From data warehouse to data mesh: actionable data is still key

A data mesh turns the script towards centralization and having a monolithic data structure by decentralizing data management to the different business domains in the enterprise.

Using data is difficult (clearly illustrated in the annual Big Data and AI Executive Survey and other similar studies). Companies know this to be true and have spent the past three decades trying to make it easier, eagerly drawn to the next “platform du jour” that promises to enable greater data access and analytic insights. First came enterprise data warehouses (EDWs), then the various warehouses and lakes designed for the cloud, and now data mesh is all the rage.

Time and again, these approaches have spawned different schools of thought — each with its own vocal industry frontrunners and advocates — about how companies should manage and run their data. Separating the hype and what should be assumed can be exhausting. And we can expect to see only more emerging solutions in the future until organizations address a fundamental and overlooked challenge within their data stacks: data usability.

The Centralized Mindset

The traditional EDW introduced the idea of ​​integrating structured data in one place that would make it easy to access Business Intelligence (BI) reporting. The data would be highly managed, meaning organizations would only populate their EDWs with data deemed necessary for specific BI reports. While this helped save resources and costs, it also meant cutting out other valuable, related data that could provide deeper, useful insights.

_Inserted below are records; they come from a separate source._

-- ==== Sys2Proof/Machine/Flags.lean ====
section
/-!
DEFINITION. What the flag register becomes (the table of spec/10_state.md R12): the whole register is written,
to 0 or 1, and every flag is computed from operand values read before any write (spec/43_alu.md R121). The
collision flag of `DXYN` is computed by the compositor of Sys2Proof/Machine/Display.lean.
-/
namespace Sys2Proof.Machine

/-- The flag register's value for a condition: 0x00 or 0x01 (R12). -/
def flagByte (condition : Bool) : Byte := if condition then 1 else 0

/-- `8XY4`: carry out of the 8-bit sum (spec/43_alu.md R116). -/
def carryFlag (a b : Byte) : Byte := flagByte (decide (a.toNat + b.toNat > 255))

/-- `8XY5` and, with the operands exchanged, `8XY7`: no borrow, equality included
(spec/43_alu.md R117, R119). -/
def noBorrowFlag (a b : Byte) : Byte := flagByte (decide (a.toNat ≥ b.toNat))

/-- `8XY6`: bit 0 before the shift (spec/43_alu.md R118). -/
def lowBitFlag (a : Byte) : Byte := flagByte (a.getLsbD 0)

/-- `8XYE`: bit 7 before the shift (spec/43_alu.md R120). -/
def highBitFlag (a : Byte) : Byte := flagByte (a.getLsbD 7)

/-- `FX1E`: the unbounded sum leaves the 12-bit address range (spec/44_index_memory.md R131). -/
def indexOverflowFlag (i : Word) (a : Byte) : Byte := flagByte (decide (i.toNat + a.toNat > 0xFFF))

end Sys2Proof.Machine
end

To collect and leverage even more of their data, companies migrated the concept of the EDW to the cloud. For the most part, these companies saw and wanted to emulate the successes of the world’s digital-native FAANGs, who are gaining competitive advantage by using rich data in the cloud to guide business decisions and hyper-personalize products and services for customers. But cloud-based EDWs were still limited to structured data only, disregarding the vast wealth of unstructured data in the modern business. Most organizations therefore end up just replicating the same on-premise BI reports instead of achieving something transformational.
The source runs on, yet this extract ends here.